Mount Sinai confirmed he had lung cancer and referred Mr. Than back to the hospital that originally diagnosed him, Provena Mercy Medical Center, for treatment. Provena Mercy is located in Aurora, Ill., a small city an hour and a half west of Chicago where Mr. Than lives with three other recently arrived refugees.
Mr. Than wanted to be treated in Aurora because he was making new friends there and could take the bus to the hospital. But Steve Wiggers, Mr. Than's case manager at World Relief, says Provena Mercy told him the cancer was "too far advanced" and recommended hospice care when Mr. Than was readmitted there.
Mr. Than's medical file says Ramesh Kola, the Provena Mercy oncologist who examined him, wrote that he had an "incurable" cancer, "irrespective to treatment." Mr. Than was given a prescription for hospice care signed by another Provena doctor.
While Mr. Than's Mount Sinai doctor says that Provena Mercy didn't give the patient the right to choose life-saving therapy, Provena says that it offered the full range of treatment options.

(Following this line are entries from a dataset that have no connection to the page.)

@[simp] theorem State.setInbox_linkState (bytes : List Byte) (s : State) : (s.setInbox bytes).linkState = s.linkState := rfl
@[simp] theorem State.setInbox_mode (bytes : List Byte) (s : State) : (s.setInbox bytes).mode = s.mode := rfl
@[simp] theorem State.setInbox_nodeId (bytes : List Byte) (s : State) : (s.setInbox bytes).nodeId = s.nodeId := rfl
@[simp] theorem State.setInbox_groupParity (bytes : List Byte) (s : State) : (s.setInbox bytes).groupParity = s.groupParity := rfl
@[simp] theorem State.setInbox_currentFrequency (bytes : List Byte) (s : State) : (s.setInbox bytes).currentFrequency = s.currentFrequency := rfl
@[simp] theorem State.setInbox_txPowerDbm (bytes : List Byte) (s : State) : (s.setInbox bytes).txPowerDbm = s.txPowerDbm := rfl
@[simp] theorem State.setInbox_rssiRaw (bytes : List Byte) (s : State) : (s.setInbox bytes).rssiRaw = s.rssiRaw := rfl
@[simp] theorem State.setInbox_lnaGainDb (bytes : List Byte) (s : State) : (s.setInbox bytes).lnaGainDb = s.lnaGainDb := rfl
@[simp] theorem State.setInbox_frequencyErrorHz (bytes : List Byte) (s : State) : (s.setInbox bytes).frequencyErrorHz = s.frequencyErrorHz := rfl
@[simp] theorem State.setInbox_snrDb (bytes : List Byte) (s : State) : (s.setInbox bytes).snrDb = s.snrDb := rfl
@[simp] theorem State.setInbox_marginDb (bytes : List Byte) (s : State) : (s.setInbox bytes).marginDb = s.marginDb := rfl
@[simp] theorem State.setInbox_lastSync (bytes : List Byte) (s : State) : (s.setInbox bytes).lastSync = s.lastSync := rfl
@[simp] theorem State.setInbox_fault (bytes : List Byte) (s : State) : (s.setInbox bytes).fault = s.fault := rfl
@[simp] theorem State.setInbox_history (bytes : List Byte) (s : State) : (s.setInbox bytes).history = s.history := rfl
@[simp] theorem State.setInbox_inbox (bytes : List Byte) (s : State) : (s.setInbox bytes).inbox = bytes := rfl
@[simp] theorem State.setInbox_regAnswers (bytes : List Byte) (s : State) : (s.setInbox bytes).regAnswers = s.regAnswers := rfl
@[simp] theorem State.setInbox_packets (bytes : List Byte) (s : State) : (s.setInbox bytes).packets = s.packets := rfl
@[simp] theorem State.setInbox_regReads (bytes : List Byte) (s : State) : (s.setInbox bytes).regReads = s.regReads := rfl
@[simp] theorem State.setInbox_fifoReads (bytes : List Byte) (s : State) : (s.setInbox bytes).fifoReads = s.fifoReads := rfl

@[simp] theorem State.tookAnswer_linkState (s : State) : (s.tookAnswer).linkState = s.linkState := rfl
@[simp] theorem State.tookAnswer_mode (s : State) : (s.tookAnswer).mode = s.mode := rfl
@[simp] theorem State.tookAnswer_nodeId (s : State) : (s.tookAnswer).nodeId = s.nodeId := rfl
@[simp] theorem State.tookAnswer_groupParity (s : State) : (s.tookAnswer).groupParity = s.groupParity := rfl
@[simp] theorem State.tookAnswer_currentFrequency (s : State) : (s.tookAnswer).currentFrequency = s.currentFrequency := rfl
@[simp] theorem State.tookAnswer_txPowerDbm (s : State) : (s.tookAnswer).txPowerDbm = s.txPowerDbm := rfl
@[simp] theorem State.tookAnswer_rssiRaw (s : State) : (s.tookAnswer).rssiRaw = s.rssiRaw := rfl
@[simp] theorem State.tookAnswer_lnaGainDb (s : State) : (s.tookAnswer).lnaGainDb = s.lnaGainDb := rfl
@[simp] theorem State.tookAnswer_frequencyErrorHz (s : State) : (s.tookAnswer).frequencyErrorHz = s.frequencyErrorHz := rfl
@[simp] theorem State.tookAnswer_snrDb (s : State) : (s.tookAnswer).snrDb = s.snrDb := rfl
@[simp] theorem State.tookAnswer_marginDb (s : State) : (s.tookAnswer).marginDb = s.marginDb := rfl
@[simp] theorem State.tookAnswer_lastSync (s : State) : (s.tookAnswer).lastSync = s.lastSync := rfl
@[simp] theorem State.tookAnswer_fault (s : State) : (s.tookAnswer).fault = s.fault := rfl
@[simp] theorem State.tookAnswer_history (s : State) : (s.tookAnswer).history = s.history := rfl
@[simp] theorem State.tookAnswer_inbox (s : State) : (s.tookAnswer).inbox = s.inbox := rfl
@[simp] theorem State.tookAnswer_regAnswers (s : State) : (s.tookAnswer).regAnswers = s.regAnswers.tail := rfl
@[simp] theorem State.tookAnswer_packets (s : State) : (s.tookAnswer).packets = s.packets := rfl
@[simp] theorem State.tookAnswer_regReads (s : State) : (s.tookAnswer).regReads = s.regReads + 1 := rfl
@[simp] theorem State.tookAnswer_fifoReads (s : State) : (s.tookAnswer).fifoReads = s.fifoReads := rfl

In an interview, Dr. Kola says hospice care was one of three options he raised with Mr. Than, and that the other two were treatments. Dr. Kola says his consultation note also stated: "we discussed options of supportive care with hospice, treatment with Tarceva and IV chemotherapy."
Provena Mercy is part of Provena Health, a Catholic nonprofit hospital system, that has been at the center of a debate over how much charity care tax-exempt hospitals should provide.
Illinois stripped another Provena hospital, Provena Covenant, of its tax exemptions in 2004 after deeming that it provided too little free care to the poor. Provena fought the ruling, and the case wound its way through the state's courts. The Illinois Supreme Court agreed to hear it last month; a verdict isn't likely until next year.
Provena Health maintains that its charity care is adequate. In a recent statement about the case, it said it provides "vital services every day to those in our community who have no other health care options."
A spokeswoman for Provena Mercy said while she couldn't discuss specifics of Mr. Than's case, "the medical record clearly indicates that the physician did indeed offer this patient clinical options in addition to hospice." She said a "prescription for hospice does not indicate that other clinical care options were not presented to the patient." She also said Provena "does not deny care to any patient."
Mr. Than ultimately received chemotherapy at Mount Sinai. Dr. Khosla, of Mount Sinai, says the cancer has shrunk mildly after two rounds of chemo.
So far, Mr. Than's care has cost Mount Sinai about $34,500. Though he temporarily qualifies for Medicaid as a political refugee, the hospital doesn't expect the government program to reimburse it more than $22,700.